It's not that Alan and I never talked about it between us. We did. But my husband's journey to adoption was very different than mine. He prayed about it. He read the books I bought. He told me he just didn't see it. That there were so many students here at the university who needed a home, and that's why we moved here--because we had a vision of discipleship.
And he was right. I couldn't argue. That was why we moved here--to disciple students. And I was confident that if God wanted us to adopt, He would lay it on both of our hearts, not just mine.
But I just kept praying. "God, you know, with all the work of three, if You brought just the right one, it wouldn't be much more work. You know, one who can share clothes with Anaya, who will fit in the same room, who doesn't have major attachment disorders or other issues, and one who fits our family climate just right. If she's out there somewhere, I know You know where she is. Find her, protect her, and bring her to us at the right time."

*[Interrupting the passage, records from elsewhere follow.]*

/-- R129: the request sequence of one acquisition cycle, from POLL to CONV, and the operations of R86's CYCLE up to there, for
every number of polls that are not ready and for responses that come at once. -/
def Obligations.AcquisitionCycleRequests : Prop :=
  ∀ (s : State) (ps : List Response) (p x y z : Response) (rest : List (Option Response)),
    s.state = 0x7#4 → s.txnPending = false → s.rstIn = [] →
    (∀ r ∈ ps, ¬ (r.err = false ∧ r.data.getLsbD 3 = true)) → p.err = false → p.data.getLsbD 3 = true →
    s.replies = ps.map some ++ [some p, some x, some y, some z] ++ rest →
    ∃ t, run (ps.length + 4) s = .next t ∧ t.state = 0xB#4 ∧
      (traceRun (ps.length + 4) s).map TraceLine.op = List.replicate (ps.length + 1) .poll ++ [.rdX, .rdY, .rdZ] ∧
      t.reqTrace.map Txn.desc = s.req.map Txn.desc ++ List.replicate (ps.length + 1) 0x01182700#32 ++
        [0x42182800#32, 0x42182A00#32, 0x42182C00#32]

/-! ### Transport: answers, waiting, errors -/

/-- R194 at the operation level: without an answer a transport operation changes no register, no flag, no byte of the frame
and neither trace; only the draw is used up. That the model takes a step here at all is its choice (DESIGN CHOICE, log 2). -/
def Obligations.UnansweredOperationWaits : Prop :=
  ∀ (s : State) (i : Instr), (descOf i).isSome = true → s.nextReply = none →
    ∃ rs n, exec i s = .next { s with replies := rs, drawIdx := n } ∧
      (∀ q, s.replies = none :: q → rs = q ∧ n = s.drawIdx) ∧ (s.replies = [] → rs = [] ∧ n = s.drawIdx + 1)

/-- R75: what of a response is ignored. Two responses that differ only there leave the same state, the recorded response in
REQ apart. -/
def Obligations.IgnoredResponseBits : Prop :=
  ∀ (s : State) (i : Instr) (d : Desc) (r r' : Response) (rs : List (Option Response)),
    descOf i = some d → r.err = r'.err →
    (r.err = true ∨ d.kind = .wr1 ∨ (d.kind = .rd1 ∧ r.data.extractLsb' 0 8 = r'.data.extractLsb' 0 8)) →
    ∃ t t', exec i { s with replies := some r :: rs } = .next t ∧ exec i { s with replies := some r' :: rs } = .next t' ∧
      { t with req := [] } = { t' with req := [] } ∧ t.req.map Txn.desc = t'.req.map Txn.desc

/-- R180: each failed operation, its code in LAST_ERR_STATE, the register address of the failed transaction, the sticky flag;
the other sticky flag stays. -/
def Obligations.FailedTransactionIsRecorded : Prop :=
  ∀ row ∈ ([(.idRd, 0x0#4, 0x0F#8, true), (.c1Rd, 0x1#4, 0x20#8, true), (.c1Wr, 0x2#4, 0x20#8, true),
      (.c1Vr, 0x3#4, 0x20#8, true), (.c4Rd, 0x4#4, 0x23#8, true), (.c4Wr, 0x5#4, 0x23#8, true),
      (.c4Vr, 0x6#4, 0x23#8, true), (.poll, 0x7#4, 0x27#8, false), (.rdX, 0x8#4, 0x28#8, false),
      (.rdY, 0x9#4, 0x2A#8, false), (.rdZ, 0xA#4, 0x2C#8, false)] : List (Instr × Code × Byte × Bool)),
    ∀ (s : State) (r : Response), s.nextReply = some r → r.err = true →
      ∃ t q, exec row.1 s = .next t ∧ t.lastErrState = row.2.1 ∧
        t.req = s.req ++ [q] ∧ q.rsp = some r ∧ q.desc.extractLsb' 8 8 = row.2.2.1 ∧
        t.flags.cfgErr = (s.flags.cfgErr || row.2.2.2) ∧ t.flags.acqErr = (s.flags.acqErr || !row.2.2.2)
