-- ==== Sys2Proof/Laws/State.lean ====
section
/-!
SUPPORT. What each shared update does to each field of State: one lemma per field per update, so that no later proof unfolds
a record update.
-/
namespace Sys2Proof.Machine

variable (s : State)

/-! ### State.popRst -/

@[simp] theorem State.popRst_state : s.popRst.state = s.state := rfl
@[simp] theorem State.popRst_idVal : s.popRst.idVal = s.idVal := rfl
@[simp] theorem State.popRst_c1Val : s.popRst.c1Val = s.c1Val := rfl
@[simp] theorem State.popRst_c4Val : s.popRst.c4Val = s.c4Val := rfl
@[simp] theorem State.popRst_stVal : s.popRst.stVal = s.stVal := rfl
@[simp] theorem State.popRst_xl : s.popRst.xl = s.xl := rfl
@[simp] theorem State.popRst_xh : s.popRst.xh = s.xh := rfl
@[simp] theorem State.popRst_yl : s.popRst.yl = s.yl := rfl
@[simp] theorem State.popRst_yh : s.popRst.yh = s.yh := rfl
@[simp] theorem State.popRst_zl : s.popRst.zl = s.zl := rfl
@[simp] theorem State.popRst_zh : s.popRst.zh = s.zh := rfl
@[simp] theorem State.popRst_errGate : s.popRst.errGate = s.errGate := rfl
@[simp] theorem State.popRst_ax : s.popRst.ax = s.ax := rfl
@[simp] theorem State.popRst_ay : s.popRst.ay = s.ay := rfl
@[simp] theorem State.popRst_az : s.popRst.az = s.az := rfl
@[simp] theorem State.popRst_frame : s.popRst.frame = s.frame := rfl
@[simp] theorem State.popRst_flags : s.popRst.flags = s.flags := rfl
@[simp] theorem State.popRst_lastErrState : s.popRst.lastErrState = s.lastErrState := rfl
@[simp] theorem State.popRst_pollCnt : s.popRst.pollCnt = s.pollCnt := rfl
@[simp] theorem State.popRst_txnPending : s.popRst.txnPending = s.txnPending := rfl
@[simp] theorem State.popRst_txIdx : s.popRst.txIdx = s.txIdx := rfl
@[simp] theorem State.popRst_req : s.popRst.req = s.req := rfl
@[simp] theorem State.popRst_out : s.popRst.out = s.out := rfl
@[simp] theorem State.popRst_params : s.popRst.params = s.params := rfl
@[simp] theorem State.popRst_replies : s.popRst.replies = s.replies := rfl
@[simp] theorem State.popRst_drawIdx : s.popRst.drawIdx = s.drawIdx := rfl
@[simp] theorem State.popRst_rstIn : s.popRst.rstIn = s.rstIn.tail := rfl

/-! ### State.holdRequest -/

@[simp] theorem State.holdRequest_state : s.holdRequest.state = s.state := rfl
@[simp] theorem State.holdRequest_idVal : s.holdRequest.idVal = s.idVal := rfl
@[simp] theorem State.holdRequest_c1Val : s.holdRequest.c1Val = s.c1Val := rfl
@[simp] theorem State.holdRequest_c4Val : s.holdRequest.c4Val = s.c4Val := rfl
@[simp] theorem State.holdRequest_stVal : s.holdRequest.stVal = s.stVal := rfl
@[simp] theorem State.holdRequest_xl : s.holdRequest.xl = s.xl := rfl
@[simp] theorem State.holdRequest_xh : s.holdRequest.xh = s.xh := rfl
@[simp] theorem State.holdRequest_yl : s.holdRequest.yl = s.yl := rfl
@[simp] theorem State.holdRequest_yh : s.holdRequest.yh = s.yh := rfl
@[simp] theorem State.holdRequest_zl : s.holdRequest.zl = s.zl := rfl
@[simp] theorem State.holdRequest_zh : s.holdRequest.zh = s.zh := rfl
@[simp] theorem State.holdRequest_errGate : s.holdRequest.errGate = s.errGate := rfl
@[simp] theorem State.holdRequest_ax : s.holdRequest.ax = s.ax := rfl
@[simp] theorem State.holdRequest_ay : s.holdRequest.ay = s.ay := rfl
@[simp] theorem State.holdRequest_az : s.holdRequest.az = s.az := rfl
@[simp] theorem State.holdRequest_frame : s.holdRequest.frame = s.frame := rfl
@[simp] theorem State.holdRequest_flags : s.holdRequest.flags = s.flags := rfl
@[simp] theorem State.holdRequest_lastErrState : s.holdRequest.lastErrState = s.lastErrState := rfl
@[simp] theorem State.holdRequest_pollCnt : s.holdRequest.pollCnt = s.pollCnt := rfl
@[simp] theorem State.holdRequest_txnPending : s.holdRequest.txnPending = true := rfl
@[simp] theorem State.holdRequest_txIdx : s.holdRequest.txIdx = s.txIdx := rfl
@[simp] theorem State.holdRequest_req : s.holdRequest.req = s.req := rfl
@[simp] theorem State.holdRequest_out : s.holdRequest.out = s.out := rfl
@[simp] theorem State.holdRequest_params : s.holdRequest.params = s.params := rfl
@[simp] theorem State.holdRequest_replies : s.holdRequest.replies = s.replies := rfl
@[simp] theorem State.holdRequest_drawIdx : s.holdRequest.drawIdx = s.drawIdx := rfl
@[simp] theorem State.holdRequest_rstIn : s.holdRequest.rstIn = s.rstIn := rfl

Then, 5 years ago, we went through my husband's accident, where he was hit by a car while crossing the street and broke his back. That was followed by his surprise diagnosis with Hepatitis C shortly afterward, and the treatment that followed. In retrospect, those were good reasons why God didn't bring us another daughter at that time. But I also know now that, at that time, Anya's biological mother was still alive, and she wouldn't have been available for adoption.

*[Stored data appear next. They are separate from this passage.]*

-- ==== Sys2Proof/Tests/Slice0.lean ====
section
/-!
SUPPORT. The model's own tests: the checks of WellFormed on ill-formed terms, decoding of words written out from the tables of
30_encoding.md, one-step tests whose expected values are the vectors of 95_test_vectors.md (named in each docstring), and, for
every obligation with hypotheses, a witness that meets them together.
-/
namespace Sys2Proof.Tests

open Sys2Proof.Machine

/-! ### Helpers -/

/-- A response `ok` with one byte; the upper byte is filled with what RD1 and WR1 ignore (R75). -/
def ok1 (b : Byte) : Response := { err := false, data := 0xAB#8 ++ b }
/-- A response `ok` with data[0] and data[1]. -/
def ok2 (low high : Byte) : Response := { err := false, data := high ++ low }
/-- A response `err`. -/
def bad : Response := { err := true, data := 0x5757#16 }

/-- The reset state moved to a code, with the transport's answers to come. -/
def stateAt (c : Code) (rs : List (Option Response)) : State := { State.reset with state := c, replies := rs }

/-- The state after one step. -/
def after (s : State) : Option State :=
  match step s with
  | .next t    => some t
  | .fault _   => none
  | .refused _ => none

/-- The reset state with the parameters given. -/
def withParams (limit : Word32) (emit : Bool) (mode : Config.ConvMode) (s : State) : State :=
  { s with params := { pollLimit := limit, emitOnError := emit, convMode := mode } }

/-- The bytes of V-PACK-01. -/
def frame1 : List Byte :=
  [0xA0#8, 0xE2#8, 0x9C#8, 0x00#8, 0x00#8, 0x0B#8, 0x63#8, 0xFF#8, 0xFF#8, 0x75#8, 0x7E#8, 0x00#8, 0x00#8, 0xC0#8]

/-- The frame buffer after PACK of V-PACK-01: its bytes that are not 0. -/
def mem1 : Memory :=
  [(1, 0xE2#8), (2, 0x9C#8), (5, 0x0B#8), (6, 0x63#8), (7, 0xFF#8), (8, 0xFF#8), (9, 0x75#8), (10, 0x7E#8)]

/-! ### Well-formedness: one ill-formed descriptor for each check -/

/-- COUNT: an RD1 of 2 bytes, an RDN of 1, a WR1 of 0 (R72). -/
theorem test_wf_count_refused :
    ({ kind := .rd1, count := 2#4, dev := 0x18#7, reg := 0x20#8, wdata := 0#8 } : Desc).wf = false ∧
    ({ kind := .rdn, count := 1#4, dev := 0x18#7, reg := 0x28#8, wdata := 0#8 } : Desc).wf = false ∧
    ({ kind := .wr1, count := 0#4, dev := 0x18#7, reg := 0x20#8, wdata := 0x57#8 } : Desc).wf = false := by decide

/-- WDATA: a read that carries a byte to write (R72). -/
theorem test_wf_wdata_refused :
    ({ kind := .rd1, count := 1#4, dev := 0x18#7, reg := 0x20#8, wdata := 0x57#8 } : Desc).wf = false ∧
    ({ kind := .rdn, count := 2#4, dev := 0x18#7, reg := 0x28#8, wdata := 1#8 } : Desc).wf = false := by decide

/-- DEV: another device (R50, R72). -/
theorem test_wf_dev_refused :
    ({ kind := .rd1, count := 1#4, dev := 0x19#7, reg := 0x0F#8, wdata := 0#8 } : Desc).wf = false := by decide

/-- The frame buffer's canonical form: a hardwired offset, an unlisted value, falling offsets. -/
theorem test_frame_wf_refused :
    Memory.wf [(0, 1#8)] = false ∧ Memory.wf [(13, 1#8)] = false ∧ Memory.wf [(3, 0#8)] = false ∧
    Memory.wf [(4, 1#8), (3, 1#8)] = false ∧ Memory.wf mem1 = true := by decide

/-! ### Decoding: the words of R70's and R72's tables -/

/-- R70, the CONFIG phase. -/
theorem test_decode_config :
    decodeTableWord 8 0b0000 = some .idRd ∧ decodeTableWord 8 0b0001 = some .c1Rd ∧
    decodeTableWord 8 0b0010 = some .c1Wr ∧ decodeTableWord 8 0b0011 = some .c1Vr ∧
    decodeTableWord 8 0b0100 = some .c4Rd ∧ decodeTableWord 8 0b0101 = some .c4Wr ∧
    decodeTableWord 8 0b0110 = some .c4Vr := by decide

/-- R70, acquisition. -/
theorem test_decode_acquire :
    decodeTableWord 8 0b0111 = some .poll ∧ decodeTableWord 8 0b1000 = some .rdX ∧
    decodeTableWord 8 0b1001 = some .rdY ∧ decodeTableWord 8 0b1010 = some .rdZ := by decide

/-- R70, conversion and frame. -/
theorem test_decode_convert_frame :
    decodeTableWord 8 0b1011 = some .conv ∧ decodeTableWord 8 0b1100 = some .pack ∧
    decodeTableWord 8 0b1101 = some .emit := by decide

/-- R70, R71: the unassigned codes and a word with a fifth bit are no operations. -/
theorem test_decode_refused :
    decodeTableWord 8 0b1110 = none ∧ decodeTableWord 8 0b1111 = none ∧ decodeTableWord 8 0b10000 = none := by decide

/-- V-DESC-01: 01 00 0010 0 0011000 00101100 00000000 is RD_Z's request. -/
theorem test_desc_rdn :
    decodeDesc 0b01000010000110000010110000000000#32 =
      .ok { kind := .rdn, count := 2#4, dev := 0x18#7, reg := 0x2C#8, wdata := 0x00#8 } := by rfl

/-- V-DESC-02: 10 00 0001 0 0011000 00100000 01010111 is C1_WR's request. -/
theorem test_desc_wr1 :
    decodeDesc 0b10000001000110000010000001010111#32 =
      .ok { kind := .wr1, count := 1#4, dev := 0x18#7, reg := 0x20#8, wdata := 0x57#8 } := by rfl

/-- R74: 00 00 0001 0 0011000 00001111 00000000 is ID_RD's request. -/
theorem test_desc_rd1 :
    decodeDesc 0b00000001000110000000111100000000#32 =
      .ok { kind := .rd1, count := 1#4, dev := 0x18#7, reg := 0x0F#8, wdata := 0x00#8 } := by rfl

/-- R83: KIND = 11 and each reserved bit are refused, by name. -/
theorem test_desc_refused :
    decodeDesc 0b11000001000110000000111100000000#32 = .error .reservedKind ∧
    decodeDesc 0b00100001000110000000111100000000#32 = .error .reservedBits ∧
    decodeDesc 0b00010001000110000000111100000000#32 = .error .reservedBits ∧
    decodeDesc 0b00000001100110000000111100000000#32 = .error .reservedBits := ⟨rfl, rfl, rfl, rfl⟩

/-- A word put where the step takes its operation from runs as the first operation after reset. -/
theorem test_fetch_word :
    (after (State.reset.withFetchWord 8 0b1101)).map State.out =
      some [0xA0#8, 0#8, 0#8, 0#8, 0#8, 0#8, 0#8, 0#8, 0#8, 0#8, 0#8, 0#8, 0#8, 0xC0#8] ∧
    step (State.reset.withFetchWord 8 0b0111) = exec .poll (State.reset.withFetchWord 8 0b0111) := ⟨by decide, rfl⟩

/-! ### One step -/

/-- V-CFG-02: any other identification is recorded and not fatal. -/
theorem test_idRd_mismatch :
    (after (stateAt 0x0#4 [some (ok1 0x32#8)])).map (fun t => (t.state, t.idVal, t.flags.idMismatch, t.flags.cfgErr, t.lastErrState)) =
      some (0x1#4, 0x32#8, true, false, 0xF#4) := by decide

/-- V-CFG-03. -/
theorem test_idRd_err :
    (after (stateAt 0x0#4 [some bad])).map (fun t => (t.state, t.idVal, t.flags.idMismatch, t.flags.cfgErr, t.lastErrState)) =
      some (0x1#4, 0x00#8, true, true, 0x0#4) := by decide

/-- V-CFG-04: no write for an already configured device. -/
theorem test_c1Rd_equal :
    (after (stateAt 0x1#4 [some (ok1 0x57#8)])).map (fun t => (t.state, t.c1Val)) = some (0x4#4, 0x57#8) := by decide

But sometime in 2014 or so, my daughter's mother was killed. And in 2015, I saw the big brown eyes of a waif in a picture in a photo listing. It was a photo listing of orphans available to come to America for a few weeks at Christmas.
And I couldn't get those solemn chocolate-brown eyes out of my mind.

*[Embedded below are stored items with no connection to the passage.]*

theorem test_compress_all_ones :
    compress ⟨0xffffffff, 0xffffffff, 0xffffffff, 0xffffffff, 0xffffffff, 0xffffffff, 0xffffffff, 0xffffffff⟩
      (List.replicate 64 0xff) =
    ⟨0x0598127a, 0xaf11706e, 0x77401fff, 0xd730c549, 0x0b84c867, 0xa98c6ca3, 0xd7f3c0f9, 0x06a78b79⟩ := by
  decide +kernel

theorem test_compress_pattern : compress initialHash (pattern 64) =
    ⟨0xfc99a2df, 0x88f42a7a, 0x7bb9d180, 0x33cdc6a2, 0x0256755f, 0x9d5b9a50, 0x44a9cc31, 0x5abe84a7⟩ := by
  decide +kernel

/-! ## The commands, one step each -/

/-- An idle block from reset, with a core, a command word and data bytes offered. -/
def sample (core : Hasher) (w : Word) (din : List Byte) : State :=
  ((State.reset.setCore core).setCmds [w]).setDin din

/-- The core after `PROCESS "abc"` from reset (P1, step 2). -/
def abcCore : Hasher := { H := initialHash, BUF := [(0, 0x61), (1, 0x62), (2, 0x63)], BUFCNT := 3, CNT := 3 }

/-- The core after 60 bytes of the pattern from reset (P3, step 1); the byte 00 is not listed. -/
def sixtyCore : Hasher := { H := initialHash, BUF := memWrite [] 0 (pattern 60), BUFCNT := 60, CNT := 60 }

theorem test_reset_command : step (sample { abcCore with H := ⟨1, 2, 3, 4, 5, 6, 7, 8⟩ } 0x40000000 [0x07]) =
    .next ((sample { abcCore with BUFCNT := 0, CNT := 0 } 0 [0x07]).setCmds []) := rfl

theorem test_process_abc : step (sample State.reset.core 0x80000003 [0x61, 0x62, 0x63]) =
    .next ((sample abcCore 0 []).setCmds []) := rfl

/-- The core a step leaves (for tests on a step that answers a next state). -/
def coreAfter (s : State) : Option Hasher :=
  match step s with
  | .next t => some t.core
  | .fault _ => none
  | .refused _ => none

/-- The digests a step leaves. -/
def digestsAfter (s : State) : List (BitVec 256) :=
  match step s with
  | .next t => t.digests
  | .fault _ => []
  | .refused _ => []

/-- P3, step 2: the buffer path fills and compresses the buffer, then keeps six bytes. -/
theorem test_process_crosses_a_block :
    (coreAfter (sample sixtyCore 0x8000000a ((pattern 70).drop 60))).map (fun c => (c.H, c.BUFCNT, c.CNT, c.validBytes)) =
    some (⟨0xfc99a2df, 0x88f42a7a, 0x7bb9d180, 0x33cdc6a2, 0x0256755f, 0x9d5b9a50, 0x44a9cc31, 0x5abe84a7⟩, 6, 70,
      [0x40, 0x41, 0x42, 0x43, 0x44, 0x45]) := by
  decide +kernel

/-- V20, L = 65: one block by the direct path, one byte left in the buffer. -/
theorem test_process_direct_path :
    (coreAfter (sample State.reset.core 0x80000041 (pattern 65))).map (fun c => (c.H, c.BUF, c.BUFCNT, c.CNT)) =
    some (⟨0xfc99a2df, 0x88f42a7a, 0x7bb9d180, 0x33cdc6a2, 0x0256755f, 0x9d5b9a50, 0x44a9cc31, 0x5abe84a7⟩,
      [(0, 0x40)], 1, 65) := by
  decide +kernel

/-- V1: the digest of the empty message. -/
theorem test_digest_empty : digestsAfter (sample State.reset.core 0xc0000000 []) =
    [0xe3b0c44298fc1c149afbf4c8996fb92427ae41e4649b934ca495991b7852b855] := by
  decide +kernel

/-- V2: the digest of "abc". -/
theorem test_digest_abc : digestsAfter (sample abcCore 0xc0000000 []) =
    [0xba7816bf8f01cfea414140de5dae2223b00361a396177a9cb410ff61f20015ad] := by
  decide +kernel

/-- V20, L = 56: the footer takes two blocks. -/
theorem test_digest_two_block_footer :
    digestsAfter (sample { H := initialHash, BUF := memWrite [] 0 (pattern 56), BUFCNT := 56, CNT := 56 } 0xc0000000 []) =
    [0xda2ae4d6b36748f2a318f23e7ab1dfdf45acdc9d049bd80e59de82a60895f562] := by
  decide +kernel

/-- V25: at 2^64 - 1 bytes the counter wraps. -/
theorem test_counter_wraps :
    (coreAfter (sample { abcCore with BUFCNT := 2, CNT := BitVec.ofNat 64 (2 ^ 64 - 1) } 0x80000001 [0])).map Hasher.CNT =
    some 0 := by
  decide +kernel

/-- V20, L = 55: the footer of nine bytes. -/
theorem test_footer_55 : Hasher.footer { abcCore with BUFCNT := 55, CNT := 55 } =
    [0x80, 0, 0, 0, 0, 0, 0, 0x01, 0xb8] := by decide

/-- The reference digest of Safety.lean on the 56-byte message of V30 (two blocks). -/
theorem test_sha256_two_blocks :
    doutOf (sha256 ("abcdbcdecdefdefgefghfghighijhijkijkljklmklmnlmnomnopnopq".toList.map fun ch => BitVec.ofNat 8 ch.toNat)) =
    0x248d6a61d20638b8e5c026930c3e6039a33ce45964ff2167f6ecedd419db06c1 := by
  decide +kernel

/-- P4 a: a reserved word is refused. -/
theorem test_reserved_word_refused :
    step (sample State.reset.core 0x00000000 []) = .refused (.reservedCommand .noOperation) := rfl

/-- P4 d: three bytes of four: the block is stuck inside the `PROCESS`, and the counter is already 4. -/
theorem test_short_stream_waits : step (sample State.reset.core 0x80000004 [0x61, 0x62, 0x63]) =
    .next (((sample { abcCore with CNT := 4 } 0 []).setCmds []).setOp (.process 1)) := rfl

/-- P4 e: a surplus byte waits on the channel. -/
theorem test_surplus_byte_waits : step (sample State.reset.core 0x80000003 [0x61, 0x62, 0x63, 0x64]) =
    .next ((sample abcCore 0 [0x64]).setCmds []) := rfl

/-- R141: a hardware reset ends a stuck `PROCESS`. -/
theorem test_hardware_reset_ends_stuck_process :
    step ((((sample { abcCore with CNT := 4 } 0 []).setCmds []).setOp (.process 1)).driveReset false) =
    .next (((sample { abcCore with BUFCNT := 0, CNT := 0 } 0 []).setCmds []).driveReset false) := rfl

theorem test_fetch_word_runs_first : step (State.reset.withFetchWord 32 0x40000000) = exec .reset State.reset := rfl

/-- R58: the textual form of P1, step 2. -/
theorem test_text_of_process : (processOf [0x61, 0x62, 0x63]).text = "PROCESS 3 : 61 62 63".toList := by decide

/-- R58: its two examples of a `PROCESS` line, the first with its comment, read as the same command. -/
theorem test_read_listed_bytes :
    readCommand "PROCESS 3 : 61 62 63        ; e.g.  PROCESS 3 : 61 62 63".toList = some ⟨.process 3, [0x61, 0x62, 0x63]⟩ := by
  decide
theorem test_read_quoted_text :
    readCommand ("PROCESS ".toList ++ quoteMark :: "abc".toList ++ [quoteMark]) = some (processOf [0x61, 0x62, 0x63]) := by
  decide

theorem test_read_quoted_text_after_spaces :
    readCommand ("PROCESS   ".toList ++ quoteMark :: "a;c".toList ++ [quoteMark]) = some (processOf [0x61, 0x3b, 0x63]) := by
  decide

/-- R58: a length that differs from the number of bytes listed is no command. -/
theorem test_read_wrong_length : readCommand "PROCESS 4 : 61 62 63".toList = none := by decide
theorem test_read_program :
    readProgram ["RESET".toList, "; a comment".toList, "PROCESS 0 :".toList, "DIGEST ; the end".toList] =
      some [⟨.reset, []⟩, ⟨.process 0, []⟩, ⟨.digest, []⟩] := by decide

So I brought the picture to my hubby. "Look," I said, "this one says she's not legally available for adoption. What do you think?"
He looked at me like I knew exactly what he thought. He didn't even want to see the picture. But he did finally look at her picture, grinned and said, "There, I looked at her. Yes, she's cute."
One after another, the kids on the photo listing were taken. But she was still left. The unadoptable girl. And reluctantly, my husband looked at her picture again every now and then when I showed her to him.
Long story short, because she was unadoptable, my husband finally agreed we could bring this one home for Christmas. "Because no matter how much you fall in love with her," he assured me cheerfully, "we can't adopt her."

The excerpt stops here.